When implementing something in JAX it's important to remember that JAX follows the functional programming paradigm. Put simply, we thus rely on pure functions (deterministic and without side effects) and immutable data structures (instead of changing data in place, new data structures are created with the desired modifications) as primary building blocks.

We will thus start by creating a data structure that we will use to hold our current Q-Learner's state and its related learning (hyper)parameters.

In [2]:
import random

import gymnasium
from flax import struct
import jax
import jax.numpy as jnp


@struct.dataclass
class QLearnerState:
    q_table: jnp.ndarray
    alpha: float
    epsilon: float
    gamma: float


def initialize_q_learning_state(
        num_states: int,
        num_actions: int,
        alpha: float,
        epsilon: float,
        gamma: float,
        rng: jnp.ndarray
        ) -> QLearnerState:
    # noinspection PyArgumentList
    return QLearnerState(
            q_table=jax.random.uniform(
                    key=rng, shape=(num_states, num_actions), dtype=jnp.float32, minval=-0.001, maxval=0.001
                    ), alpha=alpha, epsilon=epsilon, gamma=gamma
            )

The `QLearnerState` will be the main data structure that we'll pass around between functions.
Next, we can implement a function that receives the current `QLearnerState`, an environment state index (which represents the environment's state in a discretized manner), an action index, and a reward, and in turn returns an updated `QLearnerState` after applying the Q-learning update rule. 

In [70]:
@jax.jit
def apply_q_learning_update_rule(
        q_learner_state: QLearnerState,
        state_index: int,
        next_state_index: int,
        action_index: int,
        reward: float
        ) -> QLearnerState:
    old_q_value = q_learner_state.q_table[state_index, action_index]
    best_future_q_value = jnp.max(q_learner_state.q_table[next_state_index])
    q_value_update = reward + q_learner_state.gamma * best_future_q_value
    new_q_value = (1 - q_learner_state.alpha) * old_q_value + q_learner_state.alpha * q_value_update

    new_q_table = q_learner_state.q_table.at[state_index, action_index].set(new_q_value)
    return q_learner_state.replace(q_table=new_q_table)

Next, we can implement a function that represents our policy.
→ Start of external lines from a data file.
-- ==== Sys2Proof/Machine/Stopping.lean ====
section
/-! DEFINITION. The global stop (11 R339-R350): requests from MH_STOP_CTRL and from flits, the cut, what endpoints
report while stopped, the held host writes, and how a stop ends. -/
namespace Sys2Proof.Machine

/-- The fabric group of a chip ID (01 R36; 00 R6). -/
def groupOf (chip : Nat) : Nat := chip / 64

/-- The least ticks from a stop to its end (11 R344). -/
def stopLeast : Nat := 16384

/-! ### Requests (11 R339, R340) -/

/-- SCOPE of a write to MH_STOP_CTRL: 3 is taken as 2. -/
def stopScope (d : Nat) : Nat := min 2 (bitsOf d 58 2)

/-- The earliest tick that a request in this tick may name.
Mark: DEDUCED (notes/assumptions/82.md). -/
def State.stopEarliest (s : State) (scope : Nat) : Nat := if scope = 0 then s.tick + 1 else s.tick + s.lead

/-- Bytes 16 to 23 of a STOP or RESUME flit. -/
def stopWord (op reason scope id : Nat) : Word :=
  BitVec.ofNat 64 (op + 2 ^ 8 * reason + 2 ^ 16 * scope + 2 ^ 32 * (id % 2 ^ 32))

/-- The destination of a group or fabric stop. -/
def State.stopDst (s : State) (scope : Nat) : Nat := if scope = 1 then 0x8000 + groupOf s.fab.chip else 0xFFFF

/-- REFUSED is set. -/
def State.refuseStop (s : State) : State := s.adjStop fun x => { x with refused := true }

/-- May the chip originate a strict flit: it is LOCKED, or has no fabric to send one to (01 R30, R31)?
Mark: DEDUCED (notes/assumptions/82.md). -/
def State.mayOriginate (s : State) : Bool := s.fab.sync == .locked || s.fab.sync == .free

/-- A strict flit goes out; a chip without a fabric has no flits.
Mark: DEDUCED (notes/assumptions/82.md). -/
def State.sendStrict (s : State) (kind dst eff : Nat) (w : Word) : State :=
  if s.fab.sync = .free then s else (s.sendFlit kind dst eff w 0 0).2

/-- STOP from MH_STOP_CTRL or the debug port (11 R339). -/
def State.requestStop (s : State) (reason scope tick : Nat) : State :=
  if s.stop.stopped then s
  else if scope = 0 then s.chipStop reason tick
  else if s.mayOriginate = false then s.refuseStop
  else
    let t := max (s.stopEarliest scope) tick
    let n := (s.stop.sent + 1) % 2 ^ 32
    let p : StopPlan := { at_ := t, reason := reason, scope := scope, id := n, origin := s.fab.chip }
    if s.stopTakes p then
      let s1 := s.adjStop fun x => { x with sent := n }
      (s1.sendStrict 0x20 (s.stopDst scope) t (stopWord 1 reason scope n)).planStop p false
    else s

/-- RESUME or ABANDON from MH_STOP_CTRL: it can end a chip-scope stop, or one that this chip originated.
Mark: DEDUCED (notes/assumptions/82.md). -/
def State.requestEnd (s : State) (isAbandon : Bool) (u : Nat) : State :=
  let p := s.stop.last
  if !s.stop.stopped || s.stop.endAt.isSome then s
  else if p.scope ≠ 0 ∧ p.origin ≠ s.fab.chip then s
  else if u < p.at_ + stopLeast ∨ u < s.stopEarliest p.scope ∨ (isAbandon = false ∧ s.bw.groups = 0) then s.refuseStop
  else if p.scope ≠ 0 ∧ s.mayOriginate = false then s.refuseStop
  else
    let s1 := if p.scope = 0 then s
      else s.sendStrict 0x21 (s.stopDst p.scope) u (stopWord (if isAbandon then 3 else 2) p.reason p.scope p.id)
    s1.adjStop fun x => { x with endAt := some (u, isAbandon) }

/-- A write to MH_STOP_CTRL takes effect; REASON is DEBUG where it came from the debug port.
Mark: DEDUCED (notes/assumptions/82.md). -/
def State.writeStopCtrl (s : State) (who : Agent) (d : Nat) : State :=
  let reason := match who with | .jtag => 2 | _ => 1
  match bitsOf d 60 2 with
  | 1 => s.requestStop reason (stopScope d) (bitsOf d 0 58)
  | 2 => s.requestEnd false (bitsOf d 0 58)
  | 3 => s.requestEnd true (bitsOf d 0 58)
  | _ => s

/-- A flit is discarded and counted in MH_FT_REFUSED. -/
def State.discardFlit (s : State) : State := { s with fab := { s.fab with refused := satInc 32 s.fab.refused } }

/-- A STOP flit that the chip has accepted (11 R339, R346): its stop is scheduled for the tick it names.
Mark: DEDUCED (notes/assumptions/82.md). -/
def State.takeStopFlit (s : State) (f : Flit) : State :=
  let d := f.w0.toNat
  if bitsOf d 0 8 ≠ 1 then s.discardFlit
  else s.planStop { at_ := f.eff, reason := 4, scope := bitsOf d 16 8 % 4, id := bitsOf d 32 32, origin := f.src }
    (decide (f.eff ≤ s.tick))

/-- Is a RESUME flit one that a chip accepts: its OP is valid and it matches the stop in force? -/
def State.endFlitOk (s : State) (f : Flit) : Bool :=
  let op := bitsOf f.w0.toNat 0 8
  s.stop.stopped && (op == 2 || op == 3) && f.src == s.stop.last.origin && bitsOf f.w0.toNat 32 32 == s.stop.last.id &&
    s.stop.last.scope != 0

/-- A RESUME or ABANDON flit that the chip has accepted.
Mark: DEDUCED (notes/assumptions/82.md). -/
def State.takeEndFlit (s : State) (f : Flit) : State :=
  if s.endFlitOk f then
    if s.stop.endAt.isSome then s
    else if bitsOf f.w0.toNat 0 8 = 2 ∧ s.bw.groups = 0 then s.refuseStop
    else s.adjStop fun x => { x with endAt := some (f.eff, bitsOf f.w0.toNat 0 8 == 3) }
  else s.discardFlit

/-! ### The cut (11 R341) -/

/-- A ring at the cut: ACTIVE and FAULTED rings enter STOPPED. -/
def Ring.cut (r : Ring) : Ring :=
  match r.state with
  | .active => { r.leaveActive with state := .stopped, before := .active }
  | .faulted => { r.leaveActive with state := .stopped, before := .faulted }
  | _ => r

/-- A segment whose DISPATCH meets the STOP is recorded as not started. -/
def State.undeliver (s : State) (e : Nat) : State :=
  match (s.ep e).seg with
  | none => s
  | some g =>
    if g.begun.isSome || g.from_ ≠ s.tick then s
    else
      let s1 := s.adjEp e Ep.freed
      match g.owner with
      | .work w i => s1.adjWork w fun x =>
          { x with insts := x.insts.map fun (n : Inst) => if n.no = i then { n with running := false } else n }
      | .task t i => s1.adjTask t fun x =>
          { x with items := x.items.map fun (q : QItem) => if q.inst = some i then { q with inst := none } else q }
      | .gather _ => s1

/-- The record of such a segment: its owner, and the places of a task's items. -/
def State.notBegun (s : State) (e : Nat) : List (SegOwner × List Nat) :=
  match (s.ep e).seg with
  | none => []
  | some g =>
    if g.begun.isSome || g.from_ ≠ s.tick then []
    else match g.owner with
      | .task t i => [(g.owner, match s.task? t with
        | some x => (x.items.filter fun q => q.inst == some i).map fun q => q.pos
        | none => [])]
      | _ => [(g.owner, [])]

/-- Segments recorded as not started become eligible again at the boundary that ends the stop (11 R344). -/
def State.eligibleAgain (s : State) (n : SegOwner × List Nat) : State :=
  match n.1 with
  | .work w i => s.adjWork w fun x =>
      { x with insts := x.insts.map fun (j : Inst) => if j.no = i ∧ j.running = false then { j with since := s.tick } else j }
  | .task t _ => s.adjTask t fun x =>
      { x with items := x.items.map fun (q : QItem) =>
          if n.2.contains q.pos ∧ q.inst = none then { q with since := s.tick } else q }
  | .gather _ => s

/-- A stop that is due at this boundary takes effect: step 6 of 01 R24. -/
def State.applyStop (s : State) : State :=
  match s.stop.plan with
  | none => s
  | some p =>
    if s.stop.stopped || decide (s.tick < p.at_) then s
    else
      let routes := (s.works.filter fun e => match e.2.phase with | .unitRun _ => true | _ => false).map fun e => e.1
      let s1 : State := { (s.countBusyAll s.ftc) with
        rings := Tbl.mapV s.rings fun _ r => r.cut
        stop := { s.stop with stopped := true, plan := none, last := p, cut := s.tick, late := s.stop.planLate,
                              endAt := none, snapDone := false, frozenFtc := 0, doneFtc := 0, routes := routes } }
      let s2 := foldS routes (fun s w => s.phase w .unitWait) s1
      let held := (Tbl.keys s2.eps).flatMap s2.notBegun
      let s3 := (foldS (Tbl.keys s2.eps) State.undeliver s2).adjStop fun x => { x with notBegun := held }
      s3.event 809 0x0E none p.id (p.reason + 2 ^ 8 * p.scope) 0

/-! ### While stopped (11 R341-R343) -/

/-- STOP reaches an endpoint. -/
def State.stopArrives (s : State) (e : Nat) : State :=
  if decide (e < 526) && (s.cutting || (match s.stop.plan with | some p => p.at_ == s.tick + 1 | none => false)) then
    s.adjEp e fun x => { x with stopSent := true }
  else s

/-- An endpoint reports FROZEN with its state words. When within the tick is free.
Mark: DESIGN CHOICE (notes/assumptions/92.md). -/
def State.freeze (s : State) (e : Nat) (words : List Word) : State :=
  let x := s.ep e
  if s.stop.stopped && x.stopSent && x.frozen.isNone && !x.hung && !(decide (e < 512) && s.isFenced (e / 4)) then
    let (k, s1) := s.takeFree
    (s1.adjEp e fun x => { x with frozen := some words }).adjStop fun y => { y with frozenFtc := s.ftc + k % 64 }
  else s

/-- Does the snapshot still wait for an endpoint's freeze report? -/
def State.freezeOwed (s : State) : Bool :=
  s.eps.any fun e => e.2.seg.isSome && e.2.frozen.isNone && !e.2.hung && !(decide (e.1 < 512) && s.isFenced (e.1 / 4))

/-- The snapshot is completely written, on input 7 of the memory port (11 R347). -/
def State.snapshotDone (s : State) : State :=
  if s.stop.stopped && !s.stop.snapDone && !s.freezeOwed then
    let (k, s1) := s.takeFree
    let s2 := s1.adjStop fun x =>
      { x with snapDone := true, doneFtc := s.ftc + k % 64, frozenFtc := if x.frozenFtc = 0 then s.ftc else x.frozenFtc }
    let bs := s2.snapshot
    let s3 := s2.presentAt 7 true (some s.boot.stopBase) (sectorsIn s.boot.stopBase bs.length)
    ((s3.storeBytes s.boot.stopBase bs).mgmtFault fun f => { f with snapped := true }).raise 35
  else s

/-- The ring whose doorbell a host write rings. -/
def HostOp.rings : HostOp → Option Nat
  | .doorbell p r => some (pkey p r)
  | _ => none

/-- A host write to a partition window during a stop: held in order of arrival, or dropped and counted (11 R343).
Mark: DEDUCED (notes/assumptions/84.md). -/
def State.holdWrite (s : State) (o : HostOp) : State :=
  if s.stop.held.length < 4096 then
    let s1 := s.adjStop fun x => { x with held := x.held ++ [o] }
    match o.rings with
    | some k => s1.adjRing k fun r => if r.state = .disabled then r else { r with dbPending := true }
    | none => s1
  else s.adjStop fun x => { x with drops := satInc 16 x.drops }

/-! ### The end of a stop (11 R344, R345) -/

/-- Does the stop end at this boundary? -/
def State.endsStop (s : State) : Bool :=
  s.stop.stopped && (match s.stop.endAt with | some u => decide (u.1 ≤ s.tick) | none => false)

/-- Commands that were aborted at the cut and whose segment did not begin complete. -/
def State.settleUnstarted (s : State) : State :=
  let s1 := foldS (Tbl.keys s.works) (fun s w => match s.work? w with
    | some x =>
      if x.abort.isSome && (x.phase == .running || x.phase == .marshal) && !s.segRuns w then s.settleWork w else s
    | none => s) s
  foldS (Tbl.keys s1.tasks) State.settleTask s1

/-- MX endpoints whose freeze report says that they abandoned a pass, which they run again on RESUME (09 R294, R301). -/
def State.rerunPasses (s : State) : List Nat :=
  (s.eps.filter fun e => decide (e.1 < 512) && e.1 % 4 == 0 && (match e.2.frozen with
    | some ws => bitOf (ws.getD 0 0).toNat 24
    | none => false)).map fun e => e.1

/-- The stop is over before step 1: endpoints go on, ABORTs that were pending are sent in this tick.
Mark: DEDUCED (notes/assumptions/85.md). -/
def State.leaveStop (s : State) : State :=
  let pend := s.stop.aborts
  let again := match s.stop.endAt with | some u => !u.2 | none => false
  let s := s.countBusyAll s.ftc
  let s := if again then s.rerunAt s.rerunPasses else s
  let s := foldS s.stop.notBegun State.eligibleAgain (s.adjStop fun x => { x with notBegun := [] })
  let s1 := s.adjStop fun x => { x with stopped := false, endAt := none, aborts := [], routes := [] }
  let s2 : State := { s1 with eps := Tbl.mapV s1.eps fun _ x => { x with stopSent := false, frozen := none } }
  let s3 := foldS pend (fun s a => if (s.ep a.1).seg.isSome then s.send (.abort a.1 a.2) else s) s2
  s3.settleUnstarted

/-- ABANDON: in the tick that begins at U an urgent abort of every started entry is decided (11 R345).
Mark: DEDUCED (notes/assumptions/58.md). -/
def State.abandonEntries (s : State) : State :=
  foldS s.entries (fun s e => match e with
    | .work w => s.decideAbort (.work w) .stopped 0x02E6 true
    | .launch l => s.decideAbort (.launch l) .stopped 0x02E6 true) s

/-- Rings return to the states they held before the stop, or go to FAULTED where their context was lost. -/
def State.unstopRings (s : State) : State :=
  foldS (Tbl.keys s.rings) (fun s k => match s.ring? k with
    | none => s
    | some r =>
      if r.state ≠ .stopped then s
      else if r.before ≠ .active then s.adjRing k fun r => { r with state := r.before, lostStop := false }
      else if r.lostStop then
        s.adjRing k fun r => { r with state := .faulted, lostStop := false, faultStatus := Status.memDetected.code, faultIndex := r.ci }
      else s.activate false k) s

/-- A write of 1 to MH_HANG_CTRL.CLEAR: every hang record becomes invalid. -/
def State.clearHangs (s : State) : State := s.adjFlt fun f => { f with recs := [] }

end Sys2Proof.Machine
end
This function will receive the current `QLeanerState`, uses the epsilon-greedy strategy to handle the trade-off between exploration and exploitation, and returns an action index.

In [71]:
@jax.jit
def epsilon_greedy_policy(
        q_learner_state: QLearnerState,
        rng: jnp.ndarray,
        state_index: int
        ) -> int:
    explore_rng, random_action_rng = jax.random.split(rng, 2)
    explore = jax.random.uniform(explore_rng) < q_learner_state.epsilon

    def get_random_action() -> int:
        return jax.random.choice(key=random_action_rng, a=jnp.arange(q_learner_state.q_table.shape[1]))

    def get_greedy_action() -> int:
        return jnp.argmax(q_learner_state.q_table[state_index])

    action_index = jax.lax.cond(
            pred=explore, true_fun=get_random_action, false_fun=get_greedy_action
            )

    return action_index

A general training loop:

In [72]:
from typing import Any, Callable, Dict, Tuple
from tqdm import tqdm
from mujoco_utils.environment.mjx_env import MJXGymEnvWrapper

ActionMapperState = Any


def train_q_learning_agent(
        q_learner_state: QLearnerState,
        num_episodes: int,
        env: MJXGymEnvWrapper,
        state_indexer: Callable[[Dict[str, jnp.ndarray]], int],
        action_mapper: Callable[[ActionMapperState, int], Tuple[ActionMapperState, jnp.ndarray]],
        action_mapper_state: ActionMapperState,
        rng: jnp.ndarray
        ) -> QLearnerState:


    for _ in tqdm(range(num_episodes)):
        obs, info = env.reset()
        state_index = state_indexer(obs)

        done = False
        while not done:
            rng, action_rng = jax.random.split(rng, 2)

            action_index = epsilon_greedy_policy(
                    q_learner_state=q_learner_state, rng=action_rng, state_index=state_index
                    )
            action_mapper_state, actions = action_mapper(action_mapper_state, action_index)
            obs, reward, terminated, truncated, info = env.step(actions=actions)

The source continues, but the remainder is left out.